Larry was a pain. “Giant tree sloth,” that’s what he called Tree.
Tree tried to take the insult apart, find the good.
Giant
he could live with, but
sloth
didn’t have an upside.
He got out the can of deicer, sprayed the front steps, watched the ice evaporate. The ice had to be gone so Grandpa wouldn’t fall when he came home.
He wondered if deicer would work on Larry.
Then he remembered.
Everyone was coming home, but he was supposed to stay at his mom’s next week.
Curtis and Larry got to stay at Dad’s for their whole winter break. Mom was supposed to turn her attic into a bedroom for them, but she couldn’t yet. Money was tight.
Tree threw the can down.
He
had
to be there when Grandpa and his brothers came home.
Tree’s mother . . .
In workout clothes.
At the kitchen counter.
Typing on her laptop computer while studying fabric swatches for the couch.
Looking up occasionally to make eye contact with Tree.
Uttered the Big Question: “Honey, what would you like most to happen on Christmas Day?”
What Tree wanted most was for it to be the way it had always been.
He didn’t know how to say that.
The Christmas Schedule: “Your dad and I have worked it out. You and your brothers are going to be there for Christmas Eve, and then early in the morning he’ll bring you all over here.”
There and here.
It sounded so easy when she said it.
“I’m going to make apple, pecan, and pumpkin pies and
roast beef and get those dinner rolls you like. The tree will be up and it’s going to be okay, honey. It’s going to be fine.”
Tree looked down.
He wasn’t sure about
fine.
He knew it was going to be different.
A blur of memories flooded Tree:
Grandpa’s Christmas lights strung around his house in Baltimore—the house looked like Santa Claus himself lived inside.

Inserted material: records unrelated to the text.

/-- The checked elements, added in ascending order; a wait or fault of any ends it with nothing added. -/
def addAll (sc : Scope) (w : Nat) (fmt : Option Fmt) (data : Nat → Nat) :
    List (Nat × Nat × Loc) → State → Except (Rd × Nat × Nat) State
  | [], s => .ok s
  | (i, a, loc) :: r, s =>
    match s.addAt sc loc w fmt (data i) with
    | (.val _, t) => addAll sc w fmt data r (t.noteStores (w / 8) true [loc])
    | (x, _) => .error (x, i, a)

/-- VSCADD (R183). -/
def vscaddBody (sc : Scope) : Body := fun e s0 =>
  let h := s0.hart
  let t := h.vt
  let s := s0.askElems h (t.ew / 8) (activeOf s0 e) (indexAddr ewIw e s0) t.vl
  match checkElems h (t.ew / 8) true (activeOf s e) (indexAddr ewIw e s) 0 t.vl s with
  | .error (i, c, a) => .trap e c (BitVec.ofNat 64 a) i s
  | .ok (els, u) =>
    let g := h.group (wD e.word) t.g
    match addAll sc t.ew (if t.isFloat then some t.fmt else none) (fun i => elemOf g t.ew i) els u with
    | .ok v => .done v
    | .error (.fault c, i, a) => .trap e c (BitVec.ofNat 64 a) i s
    | .error (.wait w, _, _) => .block w e s
    | .error (.val _, _, _) => .done u
def execVscadd (d a b : Reg) (k : BitVec 3) (t : Bool) (c : BitVec 2) (s : State) : Out :=
  vissue (encode (.vscadd d a b k t c)) (vscaddBody (scaddScope c)) s

/-! ### Commutative ranges (R184, R185) -/

/-- The physical segments of a range of `len` bytes, page by page of 1 GiB: those on cached pages, or the first fault. -/
def rangeSegs (s : State) (part ctx a len : Nat) : Nat → Except (Cause × Nat) (List (Nat × Nat))
  | 0 => .ok []
  | n + 1 =>
    if len = 0 then .ok []
    else
      let here := min len (2 ^ 30 - a % 2 ^ 30)
      match s.vmapLoc part ctx a .write with
      | .error c => .error (c, a)
      | .ok loc =>
        match rangeSegs s part ctx (a + here) (len - here) n with
        | .error x => .error x
        | .ok l => .ok (if loc.kind == .cached then (loc.key, here) :: l else l)

/-- A line lies in a list of segments. -/
def inSegs (segs : List (Nat × Nat)) (line : Nat) : Bool :=
  segs.any fun (b, n) => decide (b ≤ 64 * line) && decide (64 * line < b + n)

/-- Combine buffers write back and drop the undeclared copies of a partition that satisfy `p` (R184, R306). -/
def State.flushCopiesIn (s : State) (p : CombLine → Bool) : Option State :=
  (s.coh.comb.filter p).foldl (fun r b => r.bind fun t => t.combFlush b) (some s)

/-- CR_DECL (R184), PAGE before MISALIGN (log entry 176). Number and overlap were checked at the push (R255), when other harts' queued
declarations counted; a replay of a `zloop` body declares its own range once more (log entry 159). -/
def crDeclBody (o : BitVec 2) (r : BitVec 3) : Body := fun e s =>
  let h := s.hart
  let t := h.vt
  let a := e.xa.toNat
  let len := e.xb.toNat
  if isLocal a then .trap e .page e.xa 0 s
  else if a % 64 ≠ 0 then .trap e .misalign e.xa 0 s
  else match rangeSegs s h.tk.part h.tk.ctx a len 6 with
    | .error (c, f) => .trap e c (BitVec.ofNat 64 f) 0 s
    | .ok segs =>
      match s.flushCopiesIn fun b => !b.partialLine && b.part == h.tk.part && inSegs segs b.line with
      | none => .block .memory e s
      | some u =>
        let rg : CRange := { part := h.tk.part, task := h.tk.task, rng := r.toNat, va := a, len := len, op := o, ew := t.ew, cls := t.cls, segs := segs }
        let others := u.coh.ranges.filter fun g => !(g.part == rg.part && g.task == rg.task && g.rng == rg.rng)
        .done { u with coh := { u.coh with ranges := others ++ [rg] } }
def execCrDecl (o : BitVec 2) (r : BitVec 3) (a b : Reg) (s : State) : Out := vissue (encode (.crDecl o r a b)) (crDeclBody o r) s

/-- The homes collect every line of a range (R185, R303); none while one of its lines makes it wait. -/
def State.collectRange (s : State) (r : CRange) : Option State :=
  (r.segs.flatMap fun g => (upTo (g.2 / 64)).map (g.1 / 64 + ·)).foldl (fun t line => t.bind fun t => if t.lineWaits line 0xFFFF#16 then none else some (t.collect line)) (some s)

/-- Collect and remove the ranges that satisfy `p`. -/
def State.dropRanges (s : State) (p : CRange → Bool) : Option State :=
  ((s.coh.ranges.filter p).foldl (fun t r => t.bind (·.collectRange r)) (some s)).map fun t =>
    { t with coh := { t.coh with ranges := t.coh.ranges.filter fun r => !p r } }

/-- CR_DROP (R185). -/
def crDropBody (r : BitVec 3) : Body := fun e s =>
  match s.dropRanges fun g => g.part == s.hart.tk.part && g.task == s.hart.tk.task && g.rng == r.toNat with
  | none => .block .memory e s
  | some t => .done t
def execCrDrop (r : BitVec 3) (s : State) : Out := vissue (encode (.crDrop r)) (crDropBody r) s

end Sys2Proof.Machine
end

The blinking sign on the roof—MERRY CHRISTMAS, EVERYONE!
The crowds walking by.
Bradley’s reindeer outfit that one year.
Bad
idea.
The Christmas the stove broke and they had to eat at that all-you-can-eat buffet.

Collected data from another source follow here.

-- ==== Sys2Proof/Machine/Pyramid.lean ====
section
/-! DEFINITION. Stream pyramids (R242 to R253, R363 to R378, R380, R381): PYR, combiners, and the steps of the anneal units. -/
namespace Sys2Proof.Machine

/-! ### The region (R363 to R366) -/

/-- The key of a byte of the region, none outside it (R366). -/
def Stream.key (st : Stream) (off : Nat) : Option Nat :=
  if off < st.size then (st.pages[off / 4096]?).map fun p => 4096 * p + off % 4096 else none

/-- Bytes of a region inside one line: how far they lie from the first byte asked for, their key, and how many. -/
structure Piece where
  off : Nat
  key : Nat
  len : Nat

def Piece.line (p : Piece) : Nat := lineOf p.key
def Piece.words (p : Piece) : BitVec 16 := wordMask p.key p.len

/-- `n` bytes from `off`, line by line; bytes outside the region are in no piece. -/
def Stream.pieces (st : Stream) (off n : Nat) : List Piece :=
  (upTo ((off % 64 + n + 63) / 64)).filterMap fun i =>
    let a := max off (64 * (off / 64 + i))
    let len := min (min (off + n) st.size) (64 * (off / 64 + i + 1)) - a
    if len = 0 then none else (st.key a).map fun k => { off := a - off, key := k, len := len }

/-- An access to the bytes waits at a home. -/
def State.regionBusy (s : State) (st : Stream) (off n : Nat) : Bool := (st.pieces off n).any fun p => s.lineWaits p.line p.words

/-- The bytes are made ready at their homes: partials are collected and owners asked (R303, R307). -/
def State.regionReady (s : State) (st : Stream) (off n : Nat) : State :=
  (st.pieces off n).foldl (fun t p => t.readyHome p.line p.words) s

/-- What the bytes make a step fault with (R308, R383, R389); a store overwrites an error. -/
def State.regionBad (s : State) (st : Stream) (off n : Nat) (store : Bool) : Option Cause :=
  (st.pieces off n).findSome? fun p =>
    if s.lineLost p.line p.words then some .ownerLost
    else if (if store then s.deadAt p.key p.len else s.poisoned p.key p.len) then some .ecc else none

/-- The bytes, as the coherence order has them; a byte outside the region reads as 0. -/
def State.regionGet (s : State) (st : Stream) (off n : Nat) : Nat :=
  (st.pieces off n).foldl (fun v p => v + s.cohNat p.key p.len * 2 ^ (8 * p.off)) 0

/-- Write `n` bytes at their homes, for the hart that issued the write, if one did (R390); bytes outside the region are dropped. -/
def State.regionPut (s : State) (st : Stream) (who : Option Nat) (off n v : Nat) : State :=
  (st.pieces off n).foldl (fun t p =>
    let u := (((t.collect p.line).takeOwners p.line p.words).putNat p.key p.len (v / 2 ^ (8 * p.off))).noteWrite p.line
    match who with
    | some h => u.shadowWrite h st.part p.key p.len
    | none => u) s

/-- The bytes are ready for a step: it waits while a home makes it wait; a lost word or an error is its fault. -/
def regionOpen (st : Stream) (off n : Nat) (store : Bool) : Walk Unit := do
  let s ← get
  if s.regionBusy st off n then throw none
  let t := s.regionReady st off n
  set t
  match t.regionBad st off n store with
  | some c => throw (some c)
  | none => pure ()

/-- Bytes of a region as a step reads them. -/
def regionRead (st : Stream) (off n : Nat) : Walk Nat := do
  regionOpen st off n false
  pure ((← get).regionGet st off n)

/-- The words of an entry become registered to an anneal unit (R301); none while one makes it wait. -/
def State.regionReg (s : State) (st : Stream) (e off n : Nat) : Option State :=
  (st.pieces off n).foldl (fun o p => o.bind fun t => t.eregLine e p.line p.words) (some s)

/-- They pass back (R301). -/
def State.regionUnreg (s : State) (st : Stream) (e off n : Nat) : State :=
  (st.pieces off n).foldl (fun t p => t.onHome p.line fun hl => hl.setWords (hl.select p.words (· == .engine e)) .unreg) s

/-! ### The header (R244, R364) -/

/-- The fields in use of a header: its first 512 bytes. -/
abbrev Hdr := BitVec 4096

def Hdr.iszLog (h : Hdr) : Nat := min 8 (bytesAt h 0 1)
def Hdr.isz (h : Hdr) : Nat := 2 ^ h.iszLog
def Hdr.nlev (h : Hdr) : Nat := min 16 (bytesAt h 1 1)
def Hdr.comb (h : Hdr) : Nat := bytesAt h 2 1
def Hdr.tier (h : Hdr) : Nat := bytesAt h 3 1
def Hdr.view (h : Hdr) : Word := BitVec.ofNat 64 (bytesAt h 4 4)
def Hdr.cap (h : Hdr) (l : Nat) : Nat := 2 ^ min 20 (bytesAt h (8 + l) 1)
def Hdr.enable (h : Hdr) : Nat := bytesAt h 40 1
def Hdr.gen (h : Hdr) : Nat := bytesAt h 64 8
def Hdr.tlast (h : Hdr) : Nat := bytesAt h 72 8
def Hdr.state (h : Hdr) : Nat := bytesAt h 80 4
def Hdr.defined (h : Hdr) : Bool := h.state.testBit 31
def Hdr.held (h : Hdr) : Bool := h.state.testBit 30
def Hdr.lost (h : Hdr) : Nat := bytesAt h 84 4
def Hdr.fqn (h : Hdr) : Nat := bytesAt h 88 1
def Hdr.fqh (h : Hdr) : Nat := bytesAt h 89 1
def Hdr.head (h : Hdr) (l : Nat) : Nat := bytesAt h (256 + 16 * l) 4
def Hdr.occ (h : Hdr) (l : Nat) : Nat := bytesAt h (260 + 16 * l) 4

/-- E, RB_l and the offset of an entry (R363). -/
def Hdr.esz (h : Hdr) : Nat := 32 + h.isz
def Hdr.ringBase (h : Hdr) (l : Nat) : Nat := 4096 + (upTo l).foldl (fun n m => n + h.cap m * h.esz) 0
def Hdr.entryOff (h : Hdr) (l i : Nat) : Nat := h.ringBase l + i % h.cap l * h.esz

def State.header (s : State) (st : Stream) : Hdr := BitVec.ofNat 4096 (s.regionGet st 0 512)

/-- The header as a step reads it. -/
def headerOpen (st : Stream) : Walk Hdr := do
  regionOpen st 0 512 false
  pure ((← get).header st)

/-- Set and clear bits of STATE. -/
def State.putState32 (s : State) (st : Stream) (who : Option Nat) (h : Hdr) (set clear : Nat) : State :=
  s.regionPut st who 80 4 ((BitVec.ofNat 32 h.state &&& ~~~(BitVec.ofNat 32 clear)) ||| BitVec.ofNat 32 set).toNat
def bitHeld : Nat := 2 ^ 30
def bitAppended : Nat := 2 ^ 29
def bitBusy : Nat := 2 ^ 28

/-- HEAD and OCC of a level. -/
def State.putLevel (s : State) (st : Stream) (who : Option Nat) (l head occ : Nat) : State :=
  s.regionPut st who (256 + 16 * l) 8 (head % 2 ^ 32 + 2 ^ 32 * (occ % 2 ^ 32))

/-- A span: its descriptor and its value (R365). -/
structure Span where
  tf : Nat
  tl : Nat
  lev : Nat
  value : Nat
  deriving DecidableEq, Repr

/-- The descriptor of entry `i` of ring `l`. -/
def descAt (st : Stream) (h : Hdr) (l i : Nat) : Walk Span := do
  let d ← regionRead st (h.entryOff l i) 32
  pure { tf := d % 2 ^ 64, tl := bitsOf d 127 64, lev := bitsOf d 135 128, value := 0 }

/-- The entry whole. -/
def spanAt (st : Stream) (h : Hdr) (l i : Nat) : Walk Span := do
  let x ← descAt st h l i
  let v ← regionRead st (h.entryOff l i + 32) h.isz
  pure { x with value := v }

/-- An entry's bytes. -/
def Span.bytes (x : Span) : Nat := x.tf + 2 ^ 64 * x.tl + 2 ^ 128 * x.lev + 2 ^ 256 * x.value

/-! ### Streams (R366) -/

/-- The physical address of a byte of the vector window in the partition's own cached memory (R346, R366). -/
def State.ownPa (s : State) (part ctx a : Nat) : Option Nat :=
  if 2 ^ 46 ≤ a then none
  else
    let e := match s.partAt part with
      | none => 0
      | some p => Sparse.get 0 p.vmap (65536 * ctx + a / 2 ^ 30)
    let pa := ptePa e / 2 ^ 30 * 2 ^ 30 + a % 2 ^ 30
    if vmapOk e && !e.getLsbD 8 && !e.getLsbD 7 && s.owns part pa false then some (dramKey pa) else none

/-- The stream whose header stands at an address, with the header, while the header says that it is defined; a hart reaches the header
over the fabric (R383). -/
def streamAt (core part ctx a : Nat) : Walk (Option (Stream × Hdr)) := do
  let s ← get
  match s.ownPa part ctx a with
  | none => pure none
  | some k =>
    match s.fabricDown core (lineOf k), s.eng.streams.find? fun x => x.part == part && x.base == k with
    | some (.fault c), _ => throw (some c)
    | some _, _ => throw none
    | none, none => pure none
    | none, some st => do
      let h ← headerOpen st
      pure (if h.defined then some (st, h) else none)

def State.putStream (s : State) (st : Stream) : State :=
  { s with eng := { s.eng with streams := putFirst (·.base == st.base) st s.eng.streams } }

/-- The anneal unit of a stream, by its owner id (R291, R377). -/
def annealUnit (base : Nat) : Nat :=
  let u := fold (base / 4096) 4
  if base < lpddrBase then 0x320 + 16 * fold (base / 2 ^ 9) 2 + u else 0x360 + 16 * (fold (base / 2 ^ 8) 5 / 16) + u

/-! ### Snapshots (R246) -/

/-- What a PYR step finds: a status alone, or the covering span with its status and generation. -/
inductive Snap where
  | none (status : Nat)
  | span (status : Nat) (x : Span) (gen : Nat)
  deriving DecidableEq, Repr

/-- The entries in use, the newest first (R365, R367). -/
def Hdr.refs (h : Hdr) : List (Nat × Nat) :=
  (upTo h.nlev).flatMap fun l => let n := min (h.occ l) (h.cap l); (upTo n).map fun j => (l, h.head l + (n - 1 - j))

/-- The first entry of a list whose t_first is at most `t`. -/
def coverer (st : Stream) (h : Hdr) (t : Nat) : List (Nat × Nat) → Walk (Option (Nat × Nat))
  | [] => pure none
  | x :: r => do
    let d ← descAt st h x.1 x.2
    if d.tf ≤ t then pure (some x) else coverer st h t r

/-- The snapshot at time `t` with resolution `r` (R243, R246). -/
def snapshot (o : Option (Stream × Hdr)) (t r : Nat) : Walk Snap :=
  match o with
  | none => pure (.none 6)
  | some (st, h) =>
    if h.nlev ≤ r then pure (.none 8)
    else match h.refs with
      | [] => pure (.none 5)
      | newest :: rest => do
        let d ← descAt st h newest.1 newest.2
        if d.tl < t then pure (.none 5)
        else match ← coverer st h t (newest :: rest) with
          | none => pure (.none 4)
          | some x =>
            let sp ← spanAt st h x.1 x.2
            pure (.span (if sp.lev < r then 1 else 0) sp h.gen)

/-- A `py.ldv` of the hart is queued, or is still to be replayed: later steps of its program order wait (R242, R376). -/
def Hart.pyrQueued (h : Hart) : Bool :=
  h.vs.vq.any (fun e => wMaj e.word == 0x1A) ||
  (match h.vs.loop with | some l => decide (0 < l.left) && l.body.any (fun e => wMaj e.word == 0x1A) | none => false)

/-- Steps of a scalar PYR word at the homes, after what it did in `t`: it waits as it was in `s`, or faults with `tval` the address x[A]
(log entry 154). -/
def pyStep {α : Type} (s t : State) (tval : Word) (w : Walk α) (k : α → State → Out) : Out :=
  if s.hart.pyrQueued then .next (s.waitFor .vector)
  else match w.go t with
    | (.error none, _) => .next (s.waitFor .memory)
    | (.error (some c), u) => .next (u.trap c tval)
    | (.ok x, u) => k x u

/-- The same, at the stream that an address names. -/
def pyStream (s t : State) (a : Word) (k : Option (Stream × Hdr) → State → Out) : Out :=
  let h := s.hart
  pyStep s t a (streamAt h.core h.tk.part h.tk.ctx a.toNat) k

/-! ### py.ld (R246, R380) -/

/-- The checks of R116 on a store that comes later; none while its walk waits. -/
def State.storeCheck (s : State) (a len : Nat) : Except (Option Cause) Unit :=
  match s.scalarLoc s.hart a len .write with
  | .error c => .error c
  | .ok loc =>
    match s.storeRefused loc len with
    | some c => .error (some c)
    | none =>
      match s.race s.hart loc.key len true false with
      | none => .error (some .race)
      | some _ => if s.hart.watched a len true then .error (some .watch) else .ok ()

/-- The first of several 8-byte stores that cannot be made, with its address. -/
def State.storeChecks (s : State) (l : List Nat) : Option (Option Cause × Nat) :=
  l.findSome? fun x => match s.storeCheck x 8 with | .error c => some (c, x) | .ok _ => none

/-- The stores of a record, in ascending order, as far as the SSB takes them. -/
def storeOn : List (Nat × Nat × Word) → State → (List (Nat × Nat × Word) × Option (Cause × Nat)) × State
  | [], s => (([], none), s)
  | (a, len, w) :: r, s =>
    match s.scalarStore a len w with
    | (.val _, t) => storeOn r t
    | (.wait _, _) => (((a, len, w) :: r, none), s)
    | (.fault c, _) => (([], some (c, a)), s)

/-- The record's stores go on; the instruction retires with the last one. -/
def storeSnap (d : Reg) (status : Word) (l : List (Nat × Nat × Word)) (s : State) : Out :=
  match storeOn l s with
  | (([], none), t) => (t.onHart fun h => { h with snap := none }).result d status
  | ((r, none), t) => .next ((t.onHart fun h => { h with snap := some (status, r) }).waitFor .drain)
  | ((_, some (c, a)), t) => .next ((t.onHart fun h => { h with snap := none }).trap c (BitVec.ofNat 64 a))

/-- What `py.ld` stores at x[B]. -/
def snapStores (b : Nat) (x : Span) (gen isz : Nat) : List (Nat × Nat × Word) :=
  [(b + 16, 8, BitVec.ofNat 64 x.tf), (b + 24, 8, BitVec.ofNat 64 x.tl), (b + 32, 8, BitVec.ofNat 64 x.lev),
   (b + 40, 8, BitVec.ofNat 64 gen)] ++ (upTo (isz / 8)).map fun i => (b + 64 + 8 * i, 8, BitVec.ofNat 64 (x.value / 2 ^ (64 * i)))

/-- The 8-byte units of a record that is written. -/
def unitsOf (b n : Nat) : List Nat := (upTo (n / 8)).map fun i => b + 8 * i

/-- PY_LD (R246). -/
def execPyLd (d a b : Reg) (s : State) : Out :=
  let h := s.hart
  let rec_ := s.get b
  let ad := rec_.toNat
  match h.snap with
  | some (st, l) => storeSnap d st l s
  | none =>
    if ad % 64 ≠ 0 then .next (s.trap .misalign rec_)
    else match s.scalarLoad ad 8 with
      | (.wait w, t) => .next (t.waitFor w)
      | (.fault c, t) => .next (t.trap c rec_)
      | (.val tm, t) =>
        match t.scalarLoad (ad + 8) 1 with
        | (.wait w, u) => .next (u.waitFor w)
        | (.fault c, u) => .next (u.trap c (rec_ + 8))
        | (.val r, u) =>
          pyStream s u (s.get a) fun o z =>
            let isz := (o.map fun p => p.2.isz).getD 0
            let written := if o.isSome then unitsOf (ad + 16) 48 ++ unitsOf (ad + 64) isz else []
            match z.storeChecks written with
            | some (none, _) => .next (s.waitFor .memory)
            | some (some c, x) => .next (z.trap c (BitVec.ofNat 64 x))
            | none => pyStep s z (s.get a) (snapshot o tm r) fun sn y =>
              match sn with
              | .none st => y.result d (BitVec.ofNat 64 st)
              | .span st x gen => storeSnap d (BitVec.ofNat 64 st) (snapStores ad x gen isz) y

The Christmas Larry threw up on their grandmother’s lace tablecloth and they finally figured out he was allergic to turkey.
The Christmas Mom broke her leg and lay on the couch, shouting instructions for
where
each ornament was to be hung properly on the tree.

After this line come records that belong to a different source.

-- ==== Sys2Proof/Machine/Core.lean ====
section
/-! DEFINITION. The machine as the host runs it. -/

noncomputable def Sys2Proof.core : Host.Core :=
  { State := Sys2Proof.Machine.State, Fault := Sys2Proof.Machine.Fault, Refusal := Sys2Proof.Machine.Refusal,
    step := Sys2Proof.Machine.step, reset := Sys2Proof.Machine.State.reset }
end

Mom had stopped typing. “If I could, honey, I would fast-forward us all to a few years down the road when we’ll be more comfortable with this, even though I’d be older.” She laughed, looked at the fabric swatches on her lap. “Green, I think. Stripes get tired.”
Tree didn’t understand how stripes could get tired.
His mother used mysterious words when she decorated.
“Curtis and Larry are coming home on Friday,” he said.
She smiled. “I know.” She was clipping coupons now.
“Grandpa’s coming home then, too.”
She looked up. “So soon?”
Big breath. “And, Mom, you know, I promised I’d help when Grandpa got home. He’s going to need a lot of help.”
She knew that. She loved Leo, too.
“It’s not that I don’t want to be here.” He looked down; didn’t like lying.
“It’s just that you want to be
there
,” she said flatly.
She wished she hadn’t said it that way.
“I’ll come visit, Mom. I promise.”
She threw down the coupons. “I don’t
ever
want you to feel like you’re just visiting me. I’m doing everything I can to make this house our home.”
Tree looked at the freshly painted light green walls.
The yellow curtains at the windows.
The scented dried flowers that would make his father sneeze.